BEGIN Data under study

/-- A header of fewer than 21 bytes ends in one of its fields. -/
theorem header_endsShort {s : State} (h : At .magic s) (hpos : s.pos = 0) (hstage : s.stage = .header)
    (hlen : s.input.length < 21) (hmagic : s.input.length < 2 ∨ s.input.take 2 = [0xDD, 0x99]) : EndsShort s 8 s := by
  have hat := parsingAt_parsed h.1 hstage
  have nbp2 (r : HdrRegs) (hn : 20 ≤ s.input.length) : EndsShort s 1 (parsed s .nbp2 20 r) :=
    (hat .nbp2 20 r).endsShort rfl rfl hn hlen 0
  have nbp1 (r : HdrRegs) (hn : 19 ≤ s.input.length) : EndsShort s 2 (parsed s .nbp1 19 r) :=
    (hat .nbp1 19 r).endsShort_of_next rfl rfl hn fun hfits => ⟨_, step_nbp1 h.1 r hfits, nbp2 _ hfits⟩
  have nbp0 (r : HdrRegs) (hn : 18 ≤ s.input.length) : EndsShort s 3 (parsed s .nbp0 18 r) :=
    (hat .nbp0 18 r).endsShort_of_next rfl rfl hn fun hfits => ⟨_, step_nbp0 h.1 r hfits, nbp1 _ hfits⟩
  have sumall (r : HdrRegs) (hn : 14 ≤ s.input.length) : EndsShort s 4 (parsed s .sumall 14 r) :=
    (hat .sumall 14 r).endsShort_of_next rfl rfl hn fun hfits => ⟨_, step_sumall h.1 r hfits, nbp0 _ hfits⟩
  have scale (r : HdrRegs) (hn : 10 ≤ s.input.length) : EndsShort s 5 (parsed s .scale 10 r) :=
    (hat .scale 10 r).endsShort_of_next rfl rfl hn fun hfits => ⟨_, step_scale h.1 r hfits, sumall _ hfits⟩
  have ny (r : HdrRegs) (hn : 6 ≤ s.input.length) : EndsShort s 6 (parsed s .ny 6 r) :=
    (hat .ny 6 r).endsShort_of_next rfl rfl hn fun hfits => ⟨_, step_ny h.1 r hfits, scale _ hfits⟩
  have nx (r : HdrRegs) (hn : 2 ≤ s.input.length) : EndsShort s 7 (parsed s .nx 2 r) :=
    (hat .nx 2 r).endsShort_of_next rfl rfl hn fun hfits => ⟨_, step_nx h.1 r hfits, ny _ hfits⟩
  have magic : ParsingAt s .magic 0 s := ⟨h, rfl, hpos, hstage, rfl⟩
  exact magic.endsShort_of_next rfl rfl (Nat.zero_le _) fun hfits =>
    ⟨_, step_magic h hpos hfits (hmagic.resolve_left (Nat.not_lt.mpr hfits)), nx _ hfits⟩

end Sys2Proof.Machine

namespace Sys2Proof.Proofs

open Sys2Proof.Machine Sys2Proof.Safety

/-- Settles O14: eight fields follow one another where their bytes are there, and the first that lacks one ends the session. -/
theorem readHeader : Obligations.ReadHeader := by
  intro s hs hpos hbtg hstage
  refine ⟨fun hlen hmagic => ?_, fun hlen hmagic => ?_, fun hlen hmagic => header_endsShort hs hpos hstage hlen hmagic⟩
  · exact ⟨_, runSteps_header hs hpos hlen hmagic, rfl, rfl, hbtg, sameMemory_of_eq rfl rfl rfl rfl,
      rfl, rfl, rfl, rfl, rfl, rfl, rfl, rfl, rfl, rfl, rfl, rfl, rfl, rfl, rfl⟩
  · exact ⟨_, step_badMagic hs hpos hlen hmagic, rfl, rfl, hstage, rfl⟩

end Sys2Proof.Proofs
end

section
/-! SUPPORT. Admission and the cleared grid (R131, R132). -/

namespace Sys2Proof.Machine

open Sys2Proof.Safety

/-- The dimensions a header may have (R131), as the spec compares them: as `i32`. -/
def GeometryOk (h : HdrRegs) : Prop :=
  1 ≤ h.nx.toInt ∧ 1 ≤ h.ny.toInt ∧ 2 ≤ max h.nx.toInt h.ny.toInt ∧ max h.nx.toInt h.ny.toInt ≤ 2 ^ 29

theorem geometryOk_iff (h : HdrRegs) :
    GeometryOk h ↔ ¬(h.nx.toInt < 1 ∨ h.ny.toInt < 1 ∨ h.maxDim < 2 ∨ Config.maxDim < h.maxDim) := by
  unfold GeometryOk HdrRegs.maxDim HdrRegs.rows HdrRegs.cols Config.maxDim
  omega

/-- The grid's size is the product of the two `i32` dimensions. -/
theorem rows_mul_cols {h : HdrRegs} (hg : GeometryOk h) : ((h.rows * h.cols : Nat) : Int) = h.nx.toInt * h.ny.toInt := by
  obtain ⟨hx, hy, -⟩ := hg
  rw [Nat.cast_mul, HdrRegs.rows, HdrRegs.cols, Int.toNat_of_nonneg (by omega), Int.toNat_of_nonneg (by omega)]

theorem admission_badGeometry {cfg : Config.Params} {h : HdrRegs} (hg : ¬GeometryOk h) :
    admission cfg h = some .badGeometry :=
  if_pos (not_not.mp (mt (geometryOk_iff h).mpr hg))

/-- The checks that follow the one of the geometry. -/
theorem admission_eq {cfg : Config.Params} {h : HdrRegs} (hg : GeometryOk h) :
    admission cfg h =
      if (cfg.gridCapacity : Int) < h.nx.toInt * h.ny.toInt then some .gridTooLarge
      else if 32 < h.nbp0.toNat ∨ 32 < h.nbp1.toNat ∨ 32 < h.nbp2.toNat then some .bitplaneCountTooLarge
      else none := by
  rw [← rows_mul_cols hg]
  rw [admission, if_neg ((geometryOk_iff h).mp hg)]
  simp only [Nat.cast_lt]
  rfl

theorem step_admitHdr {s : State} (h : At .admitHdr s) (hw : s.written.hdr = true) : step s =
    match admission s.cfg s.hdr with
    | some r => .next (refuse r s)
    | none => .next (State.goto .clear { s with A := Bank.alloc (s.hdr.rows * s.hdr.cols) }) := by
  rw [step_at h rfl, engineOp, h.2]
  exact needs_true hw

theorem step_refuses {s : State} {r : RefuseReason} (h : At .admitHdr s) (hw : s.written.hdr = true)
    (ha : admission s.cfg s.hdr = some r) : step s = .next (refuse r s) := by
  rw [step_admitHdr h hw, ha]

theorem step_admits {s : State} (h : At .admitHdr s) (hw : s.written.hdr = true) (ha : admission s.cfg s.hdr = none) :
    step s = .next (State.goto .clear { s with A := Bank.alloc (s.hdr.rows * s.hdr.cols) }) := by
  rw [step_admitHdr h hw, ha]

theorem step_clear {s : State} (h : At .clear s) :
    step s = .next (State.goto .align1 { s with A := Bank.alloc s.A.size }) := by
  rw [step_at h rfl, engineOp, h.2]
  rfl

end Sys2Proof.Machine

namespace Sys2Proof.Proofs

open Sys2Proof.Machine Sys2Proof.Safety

END Data under study
BEGIN Data under study

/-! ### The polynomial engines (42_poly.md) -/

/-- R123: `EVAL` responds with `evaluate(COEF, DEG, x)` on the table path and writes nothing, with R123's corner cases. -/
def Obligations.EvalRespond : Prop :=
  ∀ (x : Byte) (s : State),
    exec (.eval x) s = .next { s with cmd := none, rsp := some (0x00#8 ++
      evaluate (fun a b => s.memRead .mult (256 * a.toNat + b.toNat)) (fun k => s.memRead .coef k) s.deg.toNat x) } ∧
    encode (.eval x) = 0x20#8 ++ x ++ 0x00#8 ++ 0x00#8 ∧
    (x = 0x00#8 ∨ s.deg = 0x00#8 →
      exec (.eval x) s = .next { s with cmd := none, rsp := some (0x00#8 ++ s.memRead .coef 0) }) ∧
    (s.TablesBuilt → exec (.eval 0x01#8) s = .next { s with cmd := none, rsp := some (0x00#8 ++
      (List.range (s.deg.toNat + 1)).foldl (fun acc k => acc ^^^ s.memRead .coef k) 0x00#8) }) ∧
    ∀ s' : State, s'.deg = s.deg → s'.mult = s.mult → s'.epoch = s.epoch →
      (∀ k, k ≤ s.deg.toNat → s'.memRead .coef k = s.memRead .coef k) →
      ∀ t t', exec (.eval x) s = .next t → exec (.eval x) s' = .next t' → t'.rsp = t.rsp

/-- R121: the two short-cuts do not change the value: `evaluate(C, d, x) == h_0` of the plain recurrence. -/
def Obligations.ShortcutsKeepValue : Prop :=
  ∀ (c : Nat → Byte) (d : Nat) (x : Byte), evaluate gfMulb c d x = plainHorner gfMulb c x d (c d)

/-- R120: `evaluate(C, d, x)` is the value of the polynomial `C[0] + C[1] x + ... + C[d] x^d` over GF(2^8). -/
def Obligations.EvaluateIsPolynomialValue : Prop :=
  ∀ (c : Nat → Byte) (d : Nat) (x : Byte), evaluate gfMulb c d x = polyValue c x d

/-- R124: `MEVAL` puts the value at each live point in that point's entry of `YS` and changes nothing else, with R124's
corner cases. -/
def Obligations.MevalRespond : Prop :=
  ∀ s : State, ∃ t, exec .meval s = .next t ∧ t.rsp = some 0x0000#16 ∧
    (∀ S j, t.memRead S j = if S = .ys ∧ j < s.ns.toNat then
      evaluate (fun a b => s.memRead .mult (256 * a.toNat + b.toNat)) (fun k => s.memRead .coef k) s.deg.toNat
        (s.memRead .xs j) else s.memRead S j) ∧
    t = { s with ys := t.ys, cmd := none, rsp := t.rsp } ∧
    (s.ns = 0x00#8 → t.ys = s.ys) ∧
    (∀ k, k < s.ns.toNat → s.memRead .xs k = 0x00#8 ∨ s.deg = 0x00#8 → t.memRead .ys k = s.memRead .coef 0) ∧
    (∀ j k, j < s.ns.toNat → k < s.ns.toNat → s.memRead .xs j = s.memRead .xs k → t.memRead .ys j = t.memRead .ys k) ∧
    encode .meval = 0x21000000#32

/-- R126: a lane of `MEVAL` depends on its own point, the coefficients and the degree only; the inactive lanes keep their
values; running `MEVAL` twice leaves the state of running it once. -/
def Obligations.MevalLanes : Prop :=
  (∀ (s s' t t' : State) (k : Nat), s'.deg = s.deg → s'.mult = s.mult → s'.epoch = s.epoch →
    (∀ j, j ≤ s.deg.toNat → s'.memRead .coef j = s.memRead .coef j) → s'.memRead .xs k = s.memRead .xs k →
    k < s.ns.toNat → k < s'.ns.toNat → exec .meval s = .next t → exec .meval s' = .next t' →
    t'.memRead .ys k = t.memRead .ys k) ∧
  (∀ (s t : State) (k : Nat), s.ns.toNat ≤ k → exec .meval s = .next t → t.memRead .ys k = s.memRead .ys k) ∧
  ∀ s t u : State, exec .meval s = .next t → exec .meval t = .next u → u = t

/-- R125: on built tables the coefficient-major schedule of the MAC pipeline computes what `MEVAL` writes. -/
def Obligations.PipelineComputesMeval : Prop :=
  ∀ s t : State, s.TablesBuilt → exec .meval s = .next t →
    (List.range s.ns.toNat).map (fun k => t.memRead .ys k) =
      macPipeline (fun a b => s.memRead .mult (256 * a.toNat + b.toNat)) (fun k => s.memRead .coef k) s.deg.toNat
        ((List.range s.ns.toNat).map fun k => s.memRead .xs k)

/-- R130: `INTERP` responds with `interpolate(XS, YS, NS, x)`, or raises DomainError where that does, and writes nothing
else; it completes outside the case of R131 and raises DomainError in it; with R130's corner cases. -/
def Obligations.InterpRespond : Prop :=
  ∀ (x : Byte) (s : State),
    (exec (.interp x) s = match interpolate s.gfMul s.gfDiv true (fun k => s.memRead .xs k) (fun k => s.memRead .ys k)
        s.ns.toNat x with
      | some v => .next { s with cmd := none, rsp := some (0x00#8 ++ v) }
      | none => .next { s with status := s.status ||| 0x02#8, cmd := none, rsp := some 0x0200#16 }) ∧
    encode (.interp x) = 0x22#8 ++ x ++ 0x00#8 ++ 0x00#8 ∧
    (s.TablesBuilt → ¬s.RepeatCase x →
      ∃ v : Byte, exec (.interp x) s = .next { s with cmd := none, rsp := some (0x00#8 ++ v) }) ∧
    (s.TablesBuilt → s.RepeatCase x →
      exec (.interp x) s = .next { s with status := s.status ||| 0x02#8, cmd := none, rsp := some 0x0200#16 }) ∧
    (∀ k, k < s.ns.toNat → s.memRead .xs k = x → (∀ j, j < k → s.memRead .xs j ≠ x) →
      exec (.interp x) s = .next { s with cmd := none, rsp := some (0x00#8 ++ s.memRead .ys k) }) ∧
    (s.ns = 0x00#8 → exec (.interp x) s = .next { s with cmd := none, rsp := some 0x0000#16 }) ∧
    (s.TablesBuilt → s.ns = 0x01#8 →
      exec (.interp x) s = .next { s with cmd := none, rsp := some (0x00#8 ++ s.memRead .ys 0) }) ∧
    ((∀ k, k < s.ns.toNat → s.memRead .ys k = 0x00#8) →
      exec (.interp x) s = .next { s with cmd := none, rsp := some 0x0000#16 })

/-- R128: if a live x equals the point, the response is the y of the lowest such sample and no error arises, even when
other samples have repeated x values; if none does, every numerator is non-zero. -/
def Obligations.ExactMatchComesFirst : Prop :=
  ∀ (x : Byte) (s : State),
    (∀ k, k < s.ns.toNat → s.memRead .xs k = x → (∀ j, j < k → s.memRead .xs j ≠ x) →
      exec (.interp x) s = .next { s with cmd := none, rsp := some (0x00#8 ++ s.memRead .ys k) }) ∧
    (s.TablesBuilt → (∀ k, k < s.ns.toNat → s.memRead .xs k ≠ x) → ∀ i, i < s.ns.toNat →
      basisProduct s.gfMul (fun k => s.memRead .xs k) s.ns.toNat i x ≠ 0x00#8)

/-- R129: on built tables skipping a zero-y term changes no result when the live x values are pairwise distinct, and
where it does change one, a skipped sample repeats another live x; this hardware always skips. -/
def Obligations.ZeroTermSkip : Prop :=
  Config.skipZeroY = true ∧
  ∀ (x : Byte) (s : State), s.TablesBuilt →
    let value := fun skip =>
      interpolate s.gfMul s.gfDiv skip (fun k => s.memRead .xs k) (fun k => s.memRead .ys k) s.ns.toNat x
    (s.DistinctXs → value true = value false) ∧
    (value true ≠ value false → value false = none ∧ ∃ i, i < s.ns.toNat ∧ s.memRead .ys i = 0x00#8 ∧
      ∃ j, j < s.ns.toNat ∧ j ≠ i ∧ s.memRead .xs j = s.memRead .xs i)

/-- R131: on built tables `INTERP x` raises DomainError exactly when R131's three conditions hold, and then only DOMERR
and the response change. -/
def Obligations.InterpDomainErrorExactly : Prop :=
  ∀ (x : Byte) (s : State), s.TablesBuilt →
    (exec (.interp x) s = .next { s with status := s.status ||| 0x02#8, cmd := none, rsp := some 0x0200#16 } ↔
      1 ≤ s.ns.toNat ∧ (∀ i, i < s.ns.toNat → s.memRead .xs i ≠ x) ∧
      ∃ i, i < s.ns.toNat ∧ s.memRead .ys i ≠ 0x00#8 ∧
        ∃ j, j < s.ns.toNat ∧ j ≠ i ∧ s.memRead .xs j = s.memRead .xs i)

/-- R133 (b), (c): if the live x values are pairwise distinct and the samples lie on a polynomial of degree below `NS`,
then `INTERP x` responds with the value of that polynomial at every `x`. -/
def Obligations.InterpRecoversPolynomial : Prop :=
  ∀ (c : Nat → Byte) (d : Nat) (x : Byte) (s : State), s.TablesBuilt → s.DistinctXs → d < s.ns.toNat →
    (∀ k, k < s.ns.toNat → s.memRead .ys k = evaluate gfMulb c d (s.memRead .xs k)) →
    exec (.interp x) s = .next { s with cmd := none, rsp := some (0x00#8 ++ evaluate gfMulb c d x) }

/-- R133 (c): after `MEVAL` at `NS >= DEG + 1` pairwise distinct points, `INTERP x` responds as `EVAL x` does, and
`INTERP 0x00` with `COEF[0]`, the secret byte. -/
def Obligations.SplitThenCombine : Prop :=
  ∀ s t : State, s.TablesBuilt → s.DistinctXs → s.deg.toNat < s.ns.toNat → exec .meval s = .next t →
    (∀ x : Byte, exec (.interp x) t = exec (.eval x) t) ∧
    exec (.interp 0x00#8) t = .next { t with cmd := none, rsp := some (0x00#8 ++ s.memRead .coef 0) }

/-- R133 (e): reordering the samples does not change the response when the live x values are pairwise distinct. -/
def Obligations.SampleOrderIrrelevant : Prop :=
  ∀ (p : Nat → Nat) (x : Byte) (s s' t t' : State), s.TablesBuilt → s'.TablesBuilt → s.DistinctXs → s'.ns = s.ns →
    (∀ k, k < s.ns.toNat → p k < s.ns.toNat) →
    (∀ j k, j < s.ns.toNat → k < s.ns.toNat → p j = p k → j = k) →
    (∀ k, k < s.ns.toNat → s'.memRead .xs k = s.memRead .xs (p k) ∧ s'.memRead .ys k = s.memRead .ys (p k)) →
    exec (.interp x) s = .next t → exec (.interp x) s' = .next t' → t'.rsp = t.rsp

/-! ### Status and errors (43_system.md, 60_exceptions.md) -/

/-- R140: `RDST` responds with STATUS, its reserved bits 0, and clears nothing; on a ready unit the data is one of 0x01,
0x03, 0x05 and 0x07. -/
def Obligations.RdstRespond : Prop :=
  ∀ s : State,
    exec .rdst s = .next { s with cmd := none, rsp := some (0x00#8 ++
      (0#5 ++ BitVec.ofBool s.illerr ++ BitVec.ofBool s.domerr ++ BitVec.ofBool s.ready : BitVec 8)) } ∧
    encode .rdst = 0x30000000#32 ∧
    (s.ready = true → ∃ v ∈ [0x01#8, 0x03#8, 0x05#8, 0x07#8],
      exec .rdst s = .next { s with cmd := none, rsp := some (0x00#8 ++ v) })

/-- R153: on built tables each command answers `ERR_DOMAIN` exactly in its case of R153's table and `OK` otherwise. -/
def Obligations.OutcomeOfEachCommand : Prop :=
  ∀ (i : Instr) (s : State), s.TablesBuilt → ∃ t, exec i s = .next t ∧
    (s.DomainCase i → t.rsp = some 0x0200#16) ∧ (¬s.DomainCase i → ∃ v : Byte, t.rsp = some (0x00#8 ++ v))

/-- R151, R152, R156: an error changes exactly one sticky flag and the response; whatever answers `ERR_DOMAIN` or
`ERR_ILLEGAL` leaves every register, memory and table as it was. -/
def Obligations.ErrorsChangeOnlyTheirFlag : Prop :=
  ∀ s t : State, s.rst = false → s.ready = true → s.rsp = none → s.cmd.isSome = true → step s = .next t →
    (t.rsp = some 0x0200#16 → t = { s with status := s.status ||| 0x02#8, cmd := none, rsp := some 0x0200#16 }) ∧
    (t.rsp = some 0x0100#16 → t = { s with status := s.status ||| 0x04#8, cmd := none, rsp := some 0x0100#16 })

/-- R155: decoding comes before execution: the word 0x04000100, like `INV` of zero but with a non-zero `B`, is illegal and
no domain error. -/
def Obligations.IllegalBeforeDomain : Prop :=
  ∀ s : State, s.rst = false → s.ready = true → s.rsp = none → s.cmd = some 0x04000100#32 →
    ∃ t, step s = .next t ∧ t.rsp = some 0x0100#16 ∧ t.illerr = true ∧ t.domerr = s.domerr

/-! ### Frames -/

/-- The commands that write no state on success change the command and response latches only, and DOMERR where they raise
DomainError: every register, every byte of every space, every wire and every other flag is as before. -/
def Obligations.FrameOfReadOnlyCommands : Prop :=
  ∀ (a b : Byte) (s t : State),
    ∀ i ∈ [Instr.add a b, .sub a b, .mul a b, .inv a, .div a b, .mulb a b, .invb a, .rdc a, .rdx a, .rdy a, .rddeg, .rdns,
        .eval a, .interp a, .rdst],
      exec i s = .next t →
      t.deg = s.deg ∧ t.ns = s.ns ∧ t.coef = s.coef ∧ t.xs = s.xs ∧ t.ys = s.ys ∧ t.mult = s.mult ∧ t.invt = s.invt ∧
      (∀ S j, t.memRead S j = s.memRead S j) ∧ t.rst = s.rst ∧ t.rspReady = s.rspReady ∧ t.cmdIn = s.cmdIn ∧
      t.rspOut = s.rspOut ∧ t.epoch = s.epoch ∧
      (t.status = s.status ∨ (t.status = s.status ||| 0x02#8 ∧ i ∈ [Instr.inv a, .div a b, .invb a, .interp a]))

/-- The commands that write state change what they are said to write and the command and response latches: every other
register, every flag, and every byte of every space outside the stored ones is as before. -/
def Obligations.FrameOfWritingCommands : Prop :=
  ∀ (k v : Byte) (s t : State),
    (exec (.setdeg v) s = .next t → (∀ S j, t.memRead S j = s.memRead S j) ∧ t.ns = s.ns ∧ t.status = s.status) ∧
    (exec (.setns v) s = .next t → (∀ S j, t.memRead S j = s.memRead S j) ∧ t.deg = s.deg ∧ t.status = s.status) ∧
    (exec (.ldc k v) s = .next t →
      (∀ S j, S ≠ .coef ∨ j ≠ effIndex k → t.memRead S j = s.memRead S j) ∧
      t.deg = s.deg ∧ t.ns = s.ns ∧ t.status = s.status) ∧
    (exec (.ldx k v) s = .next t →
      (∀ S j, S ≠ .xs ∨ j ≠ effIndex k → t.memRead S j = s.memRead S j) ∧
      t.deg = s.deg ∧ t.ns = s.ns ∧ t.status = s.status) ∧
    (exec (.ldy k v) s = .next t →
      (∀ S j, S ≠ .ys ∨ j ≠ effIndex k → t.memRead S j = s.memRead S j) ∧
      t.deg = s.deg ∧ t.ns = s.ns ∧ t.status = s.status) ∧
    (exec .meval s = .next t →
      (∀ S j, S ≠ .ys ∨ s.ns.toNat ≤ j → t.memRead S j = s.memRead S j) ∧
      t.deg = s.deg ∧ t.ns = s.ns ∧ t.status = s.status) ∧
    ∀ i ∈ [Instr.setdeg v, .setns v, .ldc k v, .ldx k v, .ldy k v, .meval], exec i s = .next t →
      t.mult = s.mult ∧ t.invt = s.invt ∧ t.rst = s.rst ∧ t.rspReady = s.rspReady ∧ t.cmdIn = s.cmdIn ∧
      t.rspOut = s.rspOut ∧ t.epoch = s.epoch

END Data under study

→ Task details:
Looking at the records above, how many lines have the word "Config" in them? State the number only.

→ Response to this task:
5